What you are asked to do -
Copy each line of the material in which the word "waves" appears.

Entries supplied -
—————

-- ==== Sys2Proof/Laws/State.lean ====
section
/-!
SUPPORT. What each update of the state does to each of its fields, so that no proof unfolds a record update.
-/

namespace Sys2Proof.Machine

variable (s : State)

/-! ### `modWave` -/

@[simp] theorem State.modWave_cycle (id : WaveId) (f : Wave → Wave) : (s.modWave id f).cycle = s.cycle := rfl
@[simp] theorem State.modWave_timebase (id : WaveId) (f : Wave → Wave) : (s.modWave id f).timebase = s.timebase := rfl
@[simp] theorem State.modWave_tickAcc (id : WaveId) (f : Wave → Wave) : (s.modWave id f).tickAcc = s.tickAcc := rfl
@[simp] theorem State.modWave_agenda (id : WaveId) (f : Wave → Wave) : (s.modWave id f).agenda = s.agenda := rfl
@[simp] theorem State.modWave_eager (id : WaveId) (f : Wave → Wave) : (s.modWave id f).eager = s.eager := rfl
@[simp] theorem State.modWave_events (id : WaveId) (f : Wave → Wave) : (s.modWave id f).events = s.events := rfl
@[simp] theorem State.modWave_todo (id : WaveId) (f : Wave → Wave) : (s.modWave id f).todo = s.todo := rfl
@[simp] theorem State.modWave_posts (id : WaveId) (f : Wave → Wave) : (s.modWave id f).posts = s.posts := rfl
@[simp] theorem State.modWave_trq (id : WaveId) (f : Wave → Wave) : (s.modWave id f).trq = s.trq := rfl
@[simp] theorem State.modWave_cur (id : WaveId) (f : Wave → Wave) : (s.modWave id f).cur = s.cur := rfl
@[simp] theorem State.modWave_fresh (id : WaveId) (f : Wave → Wave) : (s.modWave id f).fresh = s.fresh := rfl
@[simp] theorem State.modWave_nextSeq (id : WaveId) (f : Wave → Wave) : (s.modWave id f).nextSeq = s.nextSeq := rfl
@[simp] theorem State.modWave_grade (id : WaveId) (f : Wave → Wave) : (s.modWave id f).grade = s.grade := rfl
@[simp] theorem State.modWave_waves (id : WaveId) (f : Wave → Wave) : (s.modWave id f).waves = upd (fun w => w.id = id) f s.waves := rfl
@[simp] theorem State.modWave_accs (id : WaveId) (f : Wave → Wave) : (s.modWave id f).accs = s.accs := rfl
@[simp] theorem State.modWave_groups (id : WaveId) (f : Wave → Wave) : (s.modWave id f).groups = s.groups := rfl
@[simp] theorem State.modWave_launches (id : WaveId) (f : Wave → Wave) : (s.modWave id f).launches = s.launches := rfl
@[simp] theorem State.modWave_graphs (id : WaveId) (f : Wave → Wave) : (s.modWave id f).graphs = s.graphs := rfl
@[simp] theorem State.modWave_jobs (id : WaveId) (f : Wave → Wave) : (s.modWave id f).jobs = s.jobs := rfl
@[simp] theorem State.modWave_parts (id : WaveId) (f : Wave → Wave) : (s.modWave id f).parts = s.parts := rfl
@[simp] theorem State.modWave_images (id : WaveId) (f : Wave → Wave) : (s.modWave id f).images = s.images := rfl
@[simp] theorem State.modWave_mem (id : WaveId) (f : Wave → Wave) : (s.modWave id f).mem = s.mem := rfl
@[simp] theorem State.modWave_home (id : WaveId) (f : Wave → Wave) : (s.modWave id f).home = s.home := rfl
@[simp] theorem State.modWave_dirty (id : WaveId) (f : Wave → Wave) : (s.modWave id f).dirty = s.dirty := rfl
@[simp] theorem State.modWave_slc (id : WaveId) (f : Wave → Wave) : (s.modWave id f).slc = s.slc := rfl
@[simp] theorem State.modWave_poison (id : WaveId) (f : Wave → Wave) : (s.modWave id f).poison = s.poison := rfl
@[simp] theorem State.modWave_l1 (id : WaveId) (f : Wave → Wave) : (s.modWave id f).l1 = s.l1 := rfl
@[simp] theorem State.modWave_ic (id : WaveId) (f : Wave → Wave) : (s.modWave id f).ic = s.ic := rfl
@[simp] theorem State.modWave_tlb (id : WaveId) (f : Wave → Wave) : (s.modWave id f).tlb = s.tlb := rfl
@[simp] theorem State.modWave_walks (id : WaveId) (f : Wave → Wave) : (s.modWave id f).walks = s.walks := rfl
@[simp] theorem State.modWave_fb (id : WaveId) (f : Wave → Wave) : (s.modWave id f).fb = s.fb := rfl
@[simp] theorem State.modWave_fbwait (id : WaveId) (f : Wave → Wave) : (s.modWave id f).fbwait = s.fbwait := rfl
@[simp] theorem State.modWave_bias (id : WaveId) (f : Wave → Wave) : (s.modWave id f).bias = s.bias := rfl
@[simp] theorem State.modWave_snoop (id : WaveId) (f : Wave → Wave) : (s.modWave id f).snoop = s.snoop := rfl
@[simp] theorem State.modWave_flip (id : WaveId) (f : Wave → Wave) : (s.modWave id f).flip = s.flip := rfl
@[simp] theorem State.modWave_bfpage (id : WaveId) (f : Wave → Wave) : (s.modWave id f).bfpage = s.bfpage := rfl
@[simp] theorem State.modWave_biasRes (id : WaveId) (f : Wave → Wave) : (s.modWave id f).biasRes = s.biasRes := rfl
@[simp] theorem State.modWave_cullet (id : WaveId) (f : Wave → Wave) : (s.modWave id f).cullet = s.cullet := rfl
@[simp] theorem State.modWave_culletUse (id : WaveId) (f : Wave → Wave) : (s.modWave id f).culletUse = s.culletUse := rfl
@[simp] theorem State.modWave_slccfg (id : WaveId) (f : Wave → Wave) : (s.modWave id f).slccfg = s.slccfg := rfl
@[simp] theorem State.modWave_clusters (id : WaveId) (f : Wave → Wave) : (s.modWave id f).clusters = s.clusters := rfl
@[simp] theorem State.modWave_cores (id : WaveId) (f : Wave → Wave) : (s.modWave id f).cores = s.cores := rfl
@[simp] theorem State.modWave_active (id : WaveId) (f : Wave → Wave) : (s.modWave id f).active = s.active := rfl
@[simp] theorem State.modWave_ports (id : WaveId) (f : Wave → Wave) : (s.modWave id f).ports = s.ports := rfl
@[simp] theorem State.modWave_hpstat (id : WaveId) (f : Wave → Wave) : (s.modWave id f).hpstat = s.hpstat := rfl
@[simp] theorem State.modWave_lfsave (id : WaveId) (f : Wave → Wave) : (s.modWave id f).lfsave = s.lfsave := rfl
@[simp] theorem State.modWave_cxwin (id : WaveId) (f : Wave → Wave) : (s.modWave id f).cxwin = s.cxwin := rfl
@[simp] theorem State.modWave_err (id : WaveId) (f : Wave → Wave) : (s.modWave id f).err = s.err := rfl
@[simp] theorem State.modWave_mg (id : WaveId) (f : Wave → Wave) : (s.modWave id f).mg = s.mg := rfl
@[simp] theorem State.modWave_out (id : WaveId) (f : Wave → Wave) : (s.modWave id f).out = s.out := rfl

/-! ### `modUid` -/

@[simp] theorem State.modUid_cycle (uid : Nat) (f : Wave → Wave) : (s.modUid uid f).cycle = s.cycle := rfl
@[simp] theorem State.modUid_timebase (uid : Nat) (f : Wave → Wave) : (s.modUid uid f).timebase = s.timebase := rfl
@[simp] theorem State.modUid_tickAcc (uid : Nat) (f : Wave → Wave) : (s.modUid uid f).tickAcc = s.tickAcc := rfl
@[simp] theorem State.modUid_agenda (uid : Nat) (f : Wave → Wave) : (s.modUid uid f).agenda = s.agenda := rfl
@[simp] theorem State.modUid_eager (uid : Nat) (f : Wave → Wave) : (s.modUid uid f).eager = s.eager := rfl
@[simp] theorem State.modUid_events (uid : Nat) (f : Wave → Wave) : (s.modUid uid f).events = s.events := rfl
@[simp] theorem State.modUid_todo (uid : Nat) (f : Wave → Wave) : (s.modUid uid f).todo = s.todo := rfl
@[simp] theorem State.modUid_posts (uid : Nat) (f : Wave → Wave) : (s.modUid uid f).posts = s.posts := rfl
@[simp] theorem State.modUid_trq (uid : Nat) (f : Wave → Wave) : (s.modUid uid f).trq = s.trq := rfl
@[simp] theorem State.modUid_cur (uid : Nat) (f : Wave → Wave) : (s.modUid uid f).cur = s.cur := rfl
@[simp] theorem State.modUid_fresh (uid : Nat) (f : Wave → Wave) : (s.modUid uid f).fresh = s.fresh := rfl
@[simp] theorem State.modUid_nextSeq (uid : Nat) (f : Wave → Wave) : (s.modUid uid f).nextSeq = s.nextSeq := rfl
@[simp] theorem State.modUid_grade (uid : Nat) (f : Wave → Wave) : (s.modUid uid f).grade = s.grade := rfl
@[simp] theorem State.modUid_waves (uid : Nat) (f : Wave → Wave) : (s.modUid uid f).waves = upd (fun w => w.uid = uid) f s.waves := rfl
@[simp] theorem State.modUid_accs (uid : Nat) (f : Wave → Wave) : (s.modUid uid f).accs = s.accs := rfl
@[simp] theorem State.modUid_groups (uid : Nat) (f : Wave → Wave) : (s.modUid uid f).groups = s.groups := rfl
@[simp] theorem State.modUid_launches (uid : Nat) (f : Wave → Wave) : (s.modUid uid f).launches = s.launches := rfl
@[simp] theorem State.modUid_graphs (uid : Nat) (f : Wave → Wave) : (s.modUid uid f).graphs = s.graphs := rfl
@[simp] theorem State.modUid_jobs (uid : Nat) (f : Wave → Wave) : (s.modUid uid f).jobs = s.jobs := rfl
@[simp] theorem State.modUid_parts (uid : Nat) (f : Wave → Wave) : (s.modUid uid f).parts = s.parts := rfl
@[simp] theorem State.modUid_images (uid : Nat) (f : Wave → Wave) : (s.modUid uid f).images = s.images := rfl
@[simp] theorem State.modUid_mem (uid : Nat) (f : Wave → Wave) : (s.modUid uid f).mem = s.mem := rfl
@[simp] theorem State.modUid_home (uid : Nat) (f : Wave → Wave) : (s.modUid uid f).home = s.home := rfl
@[simp] theorem State.modUid_dirty (uid : Nat) (f : Wave → Wave) : (s.modUid uid f).dirty = s.dirty := rfl
@[simp] theorem State.modUid_slc (uid : Nat) (f : Wave → Wave) : (s.modUid uid f).slc = s.slc := rfl
@[simp] theorem State.modUid_poison (uid : Nat) (f : Wave → Wave) : (s.modUid uid f).poison = s.poison := rfl
@[simp] theorem State.modUid_l1 (uid : Nat) (f : Wave → Wave) : (s.modUid uid f).l1 = s.l1 := rfl
@[simp] theorem State.modUid_ic (uid : Nat) (f : Wave → Wave) : (s.modUid uid f).ic = s.ic := rfl
@[simp] theorem State.modUid_tlb (uid : Nat) (f : Wave → Wave) : (s.modUid uid f).tlb = s.tlb := rfl
@[simp] theorem State.modUid_walks (uid : Nat) (f : Wave → Wave) : (s.modUid uid f).walks = s.walks := rfl
@[simp] theorem State.modUid_fb (uid : Nat) (f : Wave → Wave) : (s.modUid uid f).fb = s.fb := rfl
@[simp] theorem State.modUid_fbwait (uid : Nat) (f : Wave → Wave) : (s.modUid uid f).fbwait = s.fbwait := rfl
@[simp] theorem State.modUid_bias (uid : Nat) (f : Wave → Wave) : (s.modUid uid f).bias = s.bias := rfl
@[simp] theorem State.modUid_snoop (uid : Nat) (f : Wave → Wave) : (s.modUid uid f).snoop = s.snoop := rfl
@[simp] theorem State.modUid_flip (uid : Nat) (f : Wave → Wave) : (s.modUid uid f).flip = s.flip := rfl
@[simp] theorem State.modUid_bfpage (uid : Nat) (f : Wave → Wave) : (s.modUid uid f).bfpage = s.bfpage := rfl
@[simp] theorem State.modUid_biasRes (uid : Nat) (f : Wave → Wave) : (s.modUid uid f).biasRes = s.biasRes := rfl
@[simp] theorem State.modUid_cullet (uid : Nat) (f : Wave → Wave) : (s.modUid uid f).cullet = s.cullet := rfl
@[simp] theorem State.modUid_culletUse (uid : Nat) (f : Wave → Wave) : (s.modUid uid f).culletUse = s.culletUse := rfl
@[simp] theorem State.modUid_slccfg (uid : Nat) (f : Wave → Wave) : (s.modUid uid f).slccfg = s.slccfg := rfl
@[simp] theorem State.modUid_clusters (uid : Nat) (f : Wave → Wave) : (s.modUid uid f).clusters = s.clusters := rfl
@[simp] theorem State.modUid_cores (uid : Nat) (f : Wave → Wave) : (s.modUid uid f).cores = s.cores := rfl
@[simp] theorem State.modUid_active (uid : Nat) (f : Wave → Wave) : (s.modUid uid f).active = s.active := rfl
@[simp] theorem State.modUid_ports (uid : Nat) (f : Wave → Wave) : (s.modUid uid f).ports = s.ports := rfl
@[simp] theorem State.modUid_hpstat (uid : Nat) (f : Wave → Wave) : (s.modUid uid f).hpstat = s.hpstat := rfl
@[simp] theorem State.modUid_lfsave (uid : Nat) (f : Wave → Wave) : (s.modUid uid f).lfsave = s.lfsave := rfl
@[simp] theorem State.modUid_cxwin (uid : Nat) (f : Wave → Wave) : (s.modUid uid f).cxwin = s.cxwin := rfl
@[simp] theorem State.modUid_err (uid : Nat) (f : Wave → Wave) : (s.modUid uid f).err = s.err := rfl
@[simp] theorem State.modUid_mg (uid : Nat) (f : Wave → Wave) : (s.modUid uid f).mg = s.mg := rfl
@[simp] theorem State.modUid_out (uid : Nat) (f : Wave → Wave) : (s.modUid uid f).out = s.out := rfl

—————

Expected output -
@[simp] theorem State.modWave_waves (id : WaveId) (f : Wave → Wave) : (s.modWave id f).waves = upd (fun w => w.id = id) f s.waves := rfl
@[simp] theorem State.modUid_waves (uid : Nat) (f : Wave → Wave) : (s.modUid uid f).waves = upd (fun w => w.uid = uid) f s.waves := rfl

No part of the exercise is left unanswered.